- Goal of the exercise: In the entries below, how many lines hold the string "parseOp"? Give only the number.
== Segment start ==
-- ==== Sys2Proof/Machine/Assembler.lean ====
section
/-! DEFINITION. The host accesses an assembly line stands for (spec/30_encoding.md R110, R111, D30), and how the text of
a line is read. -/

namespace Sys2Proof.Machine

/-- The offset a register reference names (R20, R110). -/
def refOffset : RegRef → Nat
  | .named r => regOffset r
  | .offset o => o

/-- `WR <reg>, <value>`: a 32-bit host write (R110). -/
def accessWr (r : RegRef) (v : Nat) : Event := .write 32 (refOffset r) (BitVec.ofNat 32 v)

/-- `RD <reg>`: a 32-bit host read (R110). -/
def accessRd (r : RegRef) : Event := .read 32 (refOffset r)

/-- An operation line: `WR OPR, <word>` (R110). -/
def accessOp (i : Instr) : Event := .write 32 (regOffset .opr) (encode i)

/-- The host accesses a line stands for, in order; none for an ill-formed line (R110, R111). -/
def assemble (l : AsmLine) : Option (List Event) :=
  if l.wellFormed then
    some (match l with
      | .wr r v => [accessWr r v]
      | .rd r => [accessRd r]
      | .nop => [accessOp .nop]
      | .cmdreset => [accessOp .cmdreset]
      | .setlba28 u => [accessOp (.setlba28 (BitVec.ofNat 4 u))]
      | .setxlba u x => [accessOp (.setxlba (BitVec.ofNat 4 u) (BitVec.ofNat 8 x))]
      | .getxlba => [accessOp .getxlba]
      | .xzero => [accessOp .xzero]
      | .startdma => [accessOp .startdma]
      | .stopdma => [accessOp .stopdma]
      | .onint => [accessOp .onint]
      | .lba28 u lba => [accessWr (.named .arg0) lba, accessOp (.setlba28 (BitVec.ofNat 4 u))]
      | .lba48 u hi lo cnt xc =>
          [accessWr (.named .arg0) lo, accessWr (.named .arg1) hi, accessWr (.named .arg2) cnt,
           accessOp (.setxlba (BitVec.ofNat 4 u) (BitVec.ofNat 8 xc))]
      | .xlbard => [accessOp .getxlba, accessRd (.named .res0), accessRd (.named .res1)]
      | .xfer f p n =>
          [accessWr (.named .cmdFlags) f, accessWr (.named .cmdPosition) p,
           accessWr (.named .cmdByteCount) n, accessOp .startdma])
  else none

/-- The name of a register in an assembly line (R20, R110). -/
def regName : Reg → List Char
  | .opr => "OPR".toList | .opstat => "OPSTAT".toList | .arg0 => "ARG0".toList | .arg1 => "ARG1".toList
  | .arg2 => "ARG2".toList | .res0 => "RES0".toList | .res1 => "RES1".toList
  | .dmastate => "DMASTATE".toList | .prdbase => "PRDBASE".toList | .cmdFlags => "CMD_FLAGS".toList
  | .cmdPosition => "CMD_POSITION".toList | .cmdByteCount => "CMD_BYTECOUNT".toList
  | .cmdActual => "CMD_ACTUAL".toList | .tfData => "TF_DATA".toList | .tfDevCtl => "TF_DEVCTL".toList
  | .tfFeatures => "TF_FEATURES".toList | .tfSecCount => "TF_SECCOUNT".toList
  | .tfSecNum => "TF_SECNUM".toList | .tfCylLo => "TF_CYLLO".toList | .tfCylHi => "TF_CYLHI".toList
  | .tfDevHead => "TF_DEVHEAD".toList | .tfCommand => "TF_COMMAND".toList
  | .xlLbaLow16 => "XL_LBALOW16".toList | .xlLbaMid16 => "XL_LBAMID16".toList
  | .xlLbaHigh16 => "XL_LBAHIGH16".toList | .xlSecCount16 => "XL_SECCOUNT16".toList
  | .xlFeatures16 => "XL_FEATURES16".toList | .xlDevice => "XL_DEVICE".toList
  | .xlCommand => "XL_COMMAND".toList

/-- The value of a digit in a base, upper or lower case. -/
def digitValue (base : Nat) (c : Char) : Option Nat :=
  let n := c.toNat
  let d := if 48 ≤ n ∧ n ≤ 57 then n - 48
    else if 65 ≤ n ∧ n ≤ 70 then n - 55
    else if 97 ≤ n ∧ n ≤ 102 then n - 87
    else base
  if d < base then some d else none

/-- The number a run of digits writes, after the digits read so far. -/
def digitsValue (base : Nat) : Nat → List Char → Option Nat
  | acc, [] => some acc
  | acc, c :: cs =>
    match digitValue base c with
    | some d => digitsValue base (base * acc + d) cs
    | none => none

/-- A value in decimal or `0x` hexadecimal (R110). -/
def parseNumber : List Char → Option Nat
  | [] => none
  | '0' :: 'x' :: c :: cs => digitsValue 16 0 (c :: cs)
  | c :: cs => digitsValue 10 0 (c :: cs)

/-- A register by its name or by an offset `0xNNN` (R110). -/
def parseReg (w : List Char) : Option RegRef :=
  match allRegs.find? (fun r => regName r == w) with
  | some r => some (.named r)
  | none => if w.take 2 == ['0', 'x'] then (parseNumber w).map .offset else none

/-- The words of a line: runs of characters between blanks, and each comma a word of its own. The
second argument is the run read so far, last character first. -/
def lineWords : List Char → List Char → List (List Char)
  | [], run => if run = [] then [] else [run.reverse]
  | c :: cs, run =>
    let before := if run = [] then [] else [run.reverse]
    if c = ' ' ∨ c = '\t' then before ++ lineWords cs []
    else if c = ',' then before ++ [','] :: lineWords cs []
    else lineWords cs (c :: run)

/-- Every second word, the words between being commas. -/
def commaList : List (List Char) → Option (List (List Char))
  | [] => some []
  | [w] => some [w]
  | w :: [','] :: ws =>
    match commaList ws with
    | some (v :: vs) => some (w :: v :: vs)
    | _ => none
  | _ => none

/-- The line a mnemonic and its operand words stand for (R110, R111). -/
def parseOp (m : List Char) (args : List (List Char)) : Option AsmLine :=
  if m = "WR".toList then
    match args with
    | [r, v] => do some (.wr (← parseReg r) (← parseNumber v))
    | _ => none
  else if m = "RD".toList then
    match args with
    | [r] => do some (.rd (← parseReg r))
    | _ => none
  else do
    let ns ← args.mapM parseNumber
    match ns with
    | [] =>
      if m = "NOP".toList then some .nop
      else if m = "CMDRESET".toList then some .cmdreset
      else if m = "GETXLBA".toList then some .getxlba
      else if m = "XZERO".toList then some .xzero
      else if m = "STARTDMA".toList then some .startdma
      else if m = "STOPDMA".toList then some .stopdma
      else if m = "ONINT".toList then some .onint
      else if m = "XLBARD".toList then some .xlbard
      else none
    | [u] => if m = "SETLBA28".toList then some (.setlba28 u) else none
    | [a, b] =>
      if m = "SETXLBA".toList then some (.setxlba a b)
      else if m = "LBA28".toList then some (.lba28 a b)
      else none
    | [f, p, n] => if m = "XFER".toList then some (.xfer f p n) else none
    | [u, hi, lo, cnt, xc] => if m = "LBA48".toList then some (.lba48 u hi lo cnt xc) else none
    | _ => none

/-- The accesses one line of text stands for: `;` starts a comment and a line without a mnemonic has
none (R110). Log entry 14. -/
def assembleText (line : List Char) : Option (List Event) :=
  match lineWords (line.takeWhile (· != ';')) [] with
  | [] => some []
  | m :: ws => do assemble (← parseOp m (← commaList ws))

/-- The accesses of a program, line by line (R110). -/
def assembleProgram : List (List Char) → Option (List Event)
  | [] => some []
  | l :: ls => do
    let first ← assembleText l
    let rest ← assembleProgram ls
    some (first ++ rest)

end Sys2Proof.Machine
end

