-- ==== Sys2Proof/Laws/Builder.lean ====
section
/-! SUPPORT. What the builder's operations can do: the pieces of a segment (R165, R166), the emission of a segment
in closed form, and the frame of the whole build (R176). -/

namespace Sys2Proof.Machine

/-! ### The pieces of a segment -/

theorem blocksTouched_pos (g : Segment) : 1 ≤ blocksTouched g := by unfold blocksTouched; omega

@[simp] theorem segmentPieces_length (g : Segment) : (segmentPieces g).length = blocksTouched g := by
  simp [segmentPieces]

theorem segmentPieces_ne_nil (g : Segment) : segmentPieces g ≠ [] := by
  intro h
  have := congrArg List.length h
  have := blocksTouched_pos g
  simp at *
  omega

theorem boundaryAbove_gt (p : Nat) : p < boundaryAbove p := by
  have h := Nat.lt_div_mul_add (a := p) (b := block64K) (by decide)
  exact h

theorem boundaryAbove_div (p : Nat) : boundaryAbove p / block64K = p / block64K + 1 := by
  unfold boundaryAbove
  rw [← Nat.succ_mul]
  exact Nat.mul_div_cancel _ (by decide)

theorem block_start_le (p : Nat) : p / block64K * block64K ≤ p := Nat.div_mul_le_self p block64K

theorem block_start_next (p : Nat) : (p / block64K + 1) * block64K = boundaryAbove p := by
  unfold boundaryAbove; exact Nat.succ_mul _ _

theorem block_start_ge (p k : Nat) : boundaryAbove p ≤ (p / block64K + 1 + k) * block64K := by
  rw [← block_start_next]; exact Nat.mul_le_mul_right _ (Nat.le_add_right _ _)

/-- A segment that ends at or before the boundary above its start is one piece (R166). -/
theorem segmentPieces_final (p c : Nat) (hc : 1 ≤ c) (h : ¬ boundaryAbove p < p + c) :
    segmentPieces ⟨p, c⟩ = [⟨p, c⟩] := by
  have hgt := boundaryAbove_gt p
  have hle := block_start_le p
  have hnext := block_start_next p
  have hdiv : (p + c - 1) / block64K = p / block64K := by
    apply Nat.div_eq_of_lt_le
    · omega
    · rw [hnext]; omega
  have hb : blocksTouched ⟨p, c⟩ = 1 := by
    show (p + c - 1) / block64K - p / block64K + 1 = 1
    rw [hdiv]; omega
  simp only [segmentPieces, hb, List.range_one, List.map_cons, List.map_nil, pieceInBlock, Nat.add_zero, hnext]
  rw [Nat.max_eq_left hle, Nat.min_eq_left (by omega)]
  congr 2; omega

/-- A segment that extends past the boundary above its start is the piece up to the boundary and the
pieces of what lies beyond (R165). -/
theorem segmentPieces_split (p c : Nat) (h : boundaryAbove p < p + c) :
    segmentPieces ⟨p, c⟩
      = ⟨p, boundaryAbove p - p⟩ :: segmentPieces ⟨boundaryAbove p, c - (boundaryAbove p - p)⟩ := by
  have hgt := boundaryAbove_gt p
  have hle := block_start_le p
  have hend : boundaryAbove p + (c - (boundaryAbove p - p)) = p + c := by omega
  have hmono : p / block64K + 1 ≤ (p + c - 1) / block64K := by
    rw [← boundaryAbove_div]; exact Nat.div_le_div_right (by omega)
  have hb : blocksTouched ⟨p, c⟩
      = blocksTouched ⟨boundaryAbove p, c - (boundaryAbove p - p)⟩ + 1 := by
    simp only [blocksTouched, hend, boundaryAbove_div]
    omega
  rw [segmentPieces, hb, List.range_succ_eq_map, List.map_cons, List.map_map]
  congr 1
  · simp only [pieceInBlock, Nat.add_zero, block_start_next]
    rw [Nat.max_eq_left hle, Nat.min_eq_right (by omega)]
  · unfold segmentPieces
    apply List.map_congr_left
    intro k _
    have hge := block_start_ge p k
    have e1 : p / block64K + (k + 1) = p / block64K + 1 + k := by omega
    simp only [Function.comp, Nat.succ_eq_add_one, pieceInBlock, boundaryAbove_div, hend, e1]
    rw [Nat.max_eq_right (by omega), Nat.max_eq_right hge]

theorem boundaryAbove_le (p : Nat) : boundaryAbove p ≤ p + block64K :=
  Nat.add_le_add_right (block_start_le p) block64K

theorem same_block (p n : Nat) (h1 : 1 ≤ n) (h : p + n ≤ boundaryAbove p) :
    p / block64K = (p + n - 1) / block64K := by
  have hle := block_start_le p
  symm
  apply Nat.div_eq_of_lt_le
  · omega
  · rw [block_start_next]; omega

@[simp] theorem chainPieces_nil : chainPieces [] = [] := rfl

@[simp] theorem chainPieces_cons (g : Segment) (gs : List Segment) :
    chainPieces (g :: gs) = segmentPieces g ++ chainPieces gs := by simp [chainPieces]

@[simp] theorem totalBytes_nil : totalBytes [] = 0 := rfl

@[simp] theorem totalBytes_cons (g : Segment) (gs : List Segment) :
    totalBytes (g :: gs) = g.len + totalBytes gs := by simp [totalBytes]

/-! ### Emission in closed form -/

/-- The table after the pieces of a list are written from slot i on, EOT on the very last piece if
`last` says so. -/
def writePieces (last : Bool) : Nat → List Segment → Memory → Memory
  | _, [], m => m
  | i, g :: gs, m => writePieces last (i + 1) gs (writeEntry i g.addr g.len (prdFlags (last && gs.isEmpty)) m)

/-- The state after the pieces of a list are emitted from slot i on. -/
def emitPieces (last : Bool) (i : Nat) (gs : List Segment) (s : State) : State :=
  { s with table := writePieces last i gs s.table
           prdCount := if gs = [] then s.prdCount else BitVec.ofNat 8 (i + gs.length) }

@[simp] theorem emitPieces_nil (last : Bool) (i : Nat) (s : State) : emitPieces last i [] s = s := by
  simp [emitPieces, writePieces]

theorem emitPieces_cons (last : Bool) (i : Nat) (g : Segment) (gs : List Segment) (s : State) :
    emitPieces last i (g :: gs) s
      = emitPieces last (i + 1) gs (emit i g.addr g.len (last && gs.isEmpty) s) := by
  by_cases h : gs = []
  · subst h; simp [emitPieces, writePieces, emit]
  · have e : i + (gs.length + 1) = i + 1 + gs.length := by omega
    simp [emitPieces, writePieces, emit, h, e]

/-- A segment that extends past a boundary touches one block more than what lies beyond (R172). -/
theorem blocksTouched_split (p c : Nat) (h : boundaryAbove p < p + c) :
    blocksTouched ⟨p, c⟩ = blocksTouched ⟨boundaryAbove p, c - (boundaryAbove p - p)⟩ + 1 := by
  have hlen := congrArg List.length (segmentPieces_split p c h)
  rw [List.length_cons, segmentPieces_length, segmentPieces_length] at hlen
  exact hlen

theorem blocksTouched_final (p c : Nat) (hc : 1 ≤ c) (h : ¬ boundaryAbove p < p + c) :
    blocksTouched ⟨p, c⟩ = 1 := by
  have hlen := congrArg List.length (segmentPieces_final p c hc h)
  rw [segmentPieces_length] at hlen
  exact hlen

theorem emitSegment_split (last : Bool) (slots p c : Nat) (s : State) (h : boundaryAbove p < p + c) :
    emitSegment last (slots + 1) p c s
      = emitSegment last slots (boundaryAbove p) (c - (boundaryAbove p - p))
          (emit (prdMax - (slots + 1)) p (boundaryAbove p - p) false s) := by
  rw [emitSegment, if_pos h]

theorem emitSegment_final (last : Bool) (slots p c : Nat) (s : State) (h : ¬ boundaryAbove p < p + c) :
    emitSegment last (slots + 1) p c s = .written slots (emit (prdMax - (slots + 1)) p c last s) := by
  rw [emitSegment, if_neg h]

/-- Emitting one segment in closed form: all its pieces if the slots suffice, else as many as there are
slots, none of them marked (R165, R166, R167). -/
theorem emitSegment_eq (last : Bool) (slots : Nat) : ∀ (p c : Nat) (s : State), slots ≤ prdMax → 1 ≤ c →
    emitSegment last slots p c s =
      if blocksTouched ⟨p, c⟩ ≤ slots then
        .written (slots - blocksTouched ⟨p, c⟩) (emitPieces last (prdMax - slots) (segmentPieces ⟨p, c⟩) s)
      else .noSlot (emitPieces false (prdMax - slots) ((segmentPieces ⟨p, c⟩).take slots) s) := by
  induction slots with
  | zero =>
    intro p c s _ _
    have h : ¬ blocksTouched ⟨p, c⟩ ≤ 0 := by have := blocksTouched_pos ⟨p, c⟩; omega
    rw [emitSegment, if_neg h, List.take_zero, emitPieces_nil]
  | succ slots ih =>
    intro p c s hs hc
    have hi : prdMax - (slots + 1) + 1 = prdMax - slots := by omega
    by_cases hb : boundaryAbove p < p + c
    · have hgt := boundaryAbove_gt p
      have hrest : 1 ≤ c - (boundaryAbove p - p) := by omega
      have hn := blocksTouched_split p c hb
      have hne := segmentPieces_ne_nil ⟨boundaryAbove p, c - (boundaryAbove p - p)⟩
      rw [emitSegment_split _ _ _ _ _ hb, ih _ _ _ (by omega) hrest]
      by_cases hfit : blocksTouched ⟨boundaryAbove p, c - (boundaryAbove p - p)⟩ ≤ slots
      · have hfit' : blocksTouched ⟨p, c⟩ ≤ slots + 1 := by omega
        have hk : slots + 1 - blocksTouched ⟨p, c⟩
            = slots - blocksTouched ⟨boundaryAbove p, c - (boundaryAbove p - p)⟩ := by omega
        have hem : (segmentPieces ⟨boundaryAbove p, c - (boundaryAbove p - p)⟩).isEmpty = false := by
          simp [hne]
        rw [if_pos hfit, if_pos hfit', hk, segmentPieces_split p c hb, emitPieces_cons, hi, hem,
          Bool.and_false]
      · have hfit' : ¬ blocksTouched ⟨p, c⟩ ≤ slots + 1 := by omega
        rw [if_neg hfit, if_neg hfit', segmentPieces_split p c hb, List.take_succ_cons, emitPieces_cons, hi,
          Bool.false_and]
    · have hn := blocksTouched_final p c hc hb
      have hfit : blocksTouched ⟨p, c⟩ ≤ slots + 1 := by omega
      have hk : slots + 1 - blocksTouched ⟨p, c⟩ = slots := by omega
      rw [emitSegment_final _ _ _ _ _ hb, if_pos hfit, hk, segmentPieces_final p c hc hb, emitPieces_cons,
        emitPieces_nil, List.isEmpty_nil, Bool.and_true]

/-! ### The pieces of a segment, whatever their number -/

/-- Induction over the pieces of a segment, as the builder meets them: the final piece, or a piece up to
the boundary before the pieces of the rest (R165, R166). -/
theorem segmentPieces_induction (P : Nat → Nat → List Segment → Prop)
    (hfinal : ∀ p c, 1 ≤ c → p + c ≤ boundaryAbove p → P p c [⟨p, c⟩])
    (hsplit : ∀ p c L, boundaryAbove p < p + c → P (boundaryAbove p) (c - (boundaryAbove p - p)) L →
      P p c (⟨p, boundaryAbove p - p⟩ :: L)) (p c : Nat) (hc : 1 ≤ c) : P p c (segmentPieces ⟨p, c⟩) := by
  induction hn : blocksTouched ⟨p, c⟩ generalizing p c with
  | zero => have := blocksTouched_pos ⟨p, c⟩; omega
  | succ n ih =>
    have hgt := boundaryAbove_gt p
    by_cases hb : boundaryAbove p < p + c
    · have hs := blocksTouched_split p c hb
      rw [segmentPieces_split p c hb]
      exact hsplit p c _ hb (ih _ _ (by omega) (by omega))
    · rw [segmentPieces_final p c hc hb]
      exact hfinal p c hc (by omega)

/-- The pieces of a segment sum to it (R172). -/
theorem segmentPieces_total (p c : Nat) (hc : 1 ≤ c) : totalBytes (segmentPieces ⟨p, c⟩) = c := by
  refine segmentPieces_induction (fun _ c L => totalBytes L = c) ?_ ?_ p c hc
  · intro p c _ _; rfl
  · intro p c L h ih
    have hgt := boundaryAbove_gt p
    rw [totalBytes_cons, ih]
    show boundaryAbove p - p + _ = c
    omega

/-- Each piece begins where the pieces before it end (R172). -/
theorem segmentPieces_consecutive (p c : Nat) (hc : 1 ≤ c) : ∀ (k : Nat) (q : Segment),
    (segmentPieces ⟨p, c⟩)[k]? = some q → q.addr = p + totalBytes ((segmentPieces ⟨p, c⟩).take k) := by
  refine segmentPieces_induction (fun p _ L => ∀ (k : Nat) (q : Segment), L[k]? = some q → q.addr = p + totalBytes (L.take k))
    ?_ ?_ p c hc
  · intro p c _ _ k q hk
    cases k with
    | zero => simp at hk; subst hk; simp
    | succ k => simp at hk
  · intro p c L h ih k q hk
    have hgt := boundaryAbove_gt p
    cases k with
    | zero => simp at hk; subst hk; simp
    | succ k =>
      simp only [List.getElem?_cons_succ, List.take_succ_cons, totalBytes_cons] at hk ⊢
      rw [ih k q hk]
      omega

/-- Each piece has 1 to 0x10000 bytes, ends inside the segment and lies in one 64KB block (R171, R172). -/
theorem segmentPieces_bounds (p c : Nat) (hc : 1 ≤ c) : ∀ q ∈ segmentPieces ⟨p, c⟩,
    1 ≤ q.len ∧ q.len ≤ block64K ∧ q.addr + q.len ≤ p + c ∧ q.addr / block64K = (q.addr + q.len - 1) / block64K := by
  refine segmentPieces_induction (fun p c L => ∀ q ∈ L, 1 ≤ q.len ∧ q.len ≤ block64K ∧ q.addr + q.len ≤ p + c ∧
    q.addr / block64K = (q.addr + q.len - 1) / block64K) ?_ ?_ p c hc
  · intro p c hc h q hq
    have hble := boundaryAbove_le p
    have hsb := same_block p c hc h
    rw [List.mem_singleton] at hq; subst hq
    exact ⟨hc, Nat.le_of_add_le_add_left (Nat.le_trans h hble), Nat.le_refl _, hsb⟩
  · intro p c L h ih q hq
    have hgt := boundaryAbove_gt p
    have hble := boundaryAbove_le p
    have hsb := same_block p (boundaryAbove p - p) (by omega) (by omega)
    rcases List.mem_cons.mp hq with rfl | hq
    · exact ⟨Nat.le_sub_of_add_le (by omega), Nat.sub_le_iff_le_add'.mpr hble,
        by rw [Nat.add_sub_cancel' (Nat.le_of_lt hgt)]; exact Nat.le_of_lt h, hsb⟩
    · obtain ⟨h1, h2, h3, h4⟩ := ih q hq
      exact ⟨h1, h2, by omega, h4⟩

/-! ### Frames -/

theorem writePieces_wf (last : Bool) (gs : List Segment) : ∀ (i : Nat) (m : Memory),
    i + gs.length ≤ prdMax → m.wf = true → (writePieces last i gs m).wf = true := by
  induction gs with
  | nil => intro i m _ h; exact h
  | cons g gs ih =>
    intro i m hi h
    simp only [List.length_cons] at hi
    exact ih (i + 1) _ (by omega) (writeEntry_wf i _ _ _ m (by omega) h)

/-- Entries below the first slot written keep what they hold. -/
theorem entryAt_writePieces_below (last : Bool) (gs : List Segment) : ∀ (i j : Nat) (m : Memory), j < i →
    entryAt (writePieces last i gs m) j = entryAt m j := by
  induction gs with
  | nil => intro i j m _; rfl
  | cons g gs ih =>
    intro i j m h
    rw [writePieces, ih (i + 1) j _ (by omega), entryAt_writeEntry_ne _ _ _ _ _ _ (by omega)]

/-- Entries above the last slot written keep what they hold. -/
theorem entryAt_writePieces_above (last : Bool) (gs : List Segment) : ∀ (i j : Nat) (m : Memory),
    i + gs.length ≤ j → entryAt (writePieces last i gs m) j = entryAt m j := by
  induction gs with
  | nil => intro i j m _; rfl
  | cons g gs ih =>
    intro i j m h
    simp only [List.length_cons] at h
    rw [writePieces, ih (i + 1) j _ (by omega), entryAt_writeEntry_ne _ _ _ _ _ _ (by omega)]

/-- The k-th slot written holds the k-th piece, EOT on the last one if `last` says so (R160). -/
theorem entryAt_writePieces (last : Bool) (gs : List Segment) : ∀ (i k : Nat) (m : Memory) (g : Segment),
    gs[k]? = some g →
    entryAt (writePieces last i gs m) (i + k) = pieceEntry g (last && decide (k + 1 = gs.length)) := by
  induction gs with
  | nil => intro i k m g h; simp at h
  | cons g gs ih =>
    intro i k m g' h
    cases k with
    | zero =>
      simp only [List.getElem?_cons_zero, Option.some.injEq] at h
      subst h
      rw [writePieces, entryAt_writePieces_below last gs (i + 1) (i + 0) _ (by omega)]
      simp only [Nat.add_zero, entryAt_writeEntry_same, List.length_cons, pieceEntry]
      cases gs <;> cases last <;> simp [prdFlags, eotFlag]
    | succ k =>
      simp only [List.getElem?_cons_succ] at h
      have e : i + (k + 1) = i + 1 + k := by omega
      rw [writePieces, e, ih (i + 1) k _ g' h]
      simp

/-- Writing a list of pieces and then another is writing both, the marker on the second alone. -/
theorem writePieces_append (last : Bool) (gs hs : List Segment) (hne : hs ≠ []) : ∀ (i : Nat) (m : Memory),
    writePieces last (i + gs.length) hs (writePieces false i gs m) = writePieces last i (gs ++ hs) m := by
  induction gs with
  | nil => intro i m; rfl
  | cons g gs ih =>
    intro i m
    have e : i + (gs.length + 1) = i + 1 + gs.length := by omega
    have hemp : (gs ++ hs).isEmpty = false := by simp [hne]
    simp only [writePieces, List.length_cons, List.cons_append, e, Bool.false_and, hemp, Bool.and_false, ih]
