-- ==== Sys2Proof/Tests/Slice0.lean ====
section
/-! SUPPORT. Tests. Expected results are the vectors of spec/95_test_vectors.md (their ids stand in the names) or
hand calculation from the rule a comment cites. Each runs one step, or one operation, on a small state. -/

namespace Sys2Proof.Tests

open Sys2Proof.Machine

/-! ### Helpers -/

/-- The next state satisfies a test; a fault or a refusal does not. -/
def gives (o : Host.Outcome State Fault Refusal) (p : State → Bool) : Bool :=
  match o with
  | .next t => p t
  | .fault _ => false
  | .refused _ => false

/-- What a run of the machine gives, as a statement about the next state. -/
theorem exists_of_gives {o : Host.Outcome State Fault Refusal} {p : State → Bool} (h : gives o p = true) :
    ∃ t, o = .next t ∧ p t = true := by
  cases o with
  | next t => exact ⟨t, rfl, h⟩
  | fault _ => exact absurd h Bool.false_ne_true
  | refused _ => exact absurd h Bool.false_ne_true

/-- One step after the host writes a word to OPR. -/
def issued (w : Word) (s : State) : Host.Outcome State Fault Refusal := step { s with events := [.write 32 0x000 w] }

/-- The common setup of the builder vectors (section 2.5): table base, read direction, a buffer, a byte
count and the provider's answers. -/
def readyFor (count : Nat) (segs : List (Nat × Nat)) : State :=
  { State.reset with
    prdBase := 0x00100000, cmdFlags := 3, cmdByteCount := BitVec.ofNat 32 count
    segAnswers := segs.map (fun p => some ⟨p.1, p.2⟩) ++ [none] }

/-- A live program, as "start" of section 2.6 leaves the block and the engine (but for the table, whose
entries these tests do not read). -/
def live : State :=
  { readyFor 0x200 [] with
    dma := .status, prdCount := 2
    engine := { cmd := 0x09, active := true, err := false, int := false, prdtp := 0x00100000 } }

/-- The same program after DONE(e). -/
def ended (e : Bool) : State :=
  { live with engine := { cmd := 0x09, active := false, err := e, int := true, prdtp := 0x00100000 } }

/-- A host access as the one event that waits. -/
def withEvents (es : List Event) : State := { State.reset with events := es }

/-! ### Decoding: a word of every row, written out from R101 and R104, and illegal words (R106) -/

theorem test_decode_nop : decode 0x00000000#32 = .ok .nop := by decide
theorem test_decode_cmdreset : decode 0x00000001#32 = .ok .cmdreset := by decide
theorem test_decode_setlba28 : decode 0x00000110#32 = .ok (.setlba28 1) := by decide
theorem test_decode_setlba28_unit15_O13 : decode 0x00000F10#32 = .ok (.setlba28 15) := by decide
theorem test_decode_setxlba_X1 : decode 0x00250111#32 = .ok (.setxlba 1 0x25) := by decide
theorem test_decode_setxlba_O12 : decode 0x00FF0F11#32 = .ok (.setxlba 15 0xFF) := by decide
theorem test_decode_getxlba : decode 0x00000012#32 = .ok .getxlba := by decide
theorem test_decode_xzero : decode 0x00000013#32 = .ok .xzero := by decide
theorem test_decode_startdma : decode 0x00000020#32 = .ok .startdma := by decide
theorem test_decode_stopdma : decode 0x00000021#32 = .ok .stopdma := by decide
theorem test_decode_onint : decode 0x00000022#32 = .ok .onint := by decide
== Segment end ==
- Response area: 2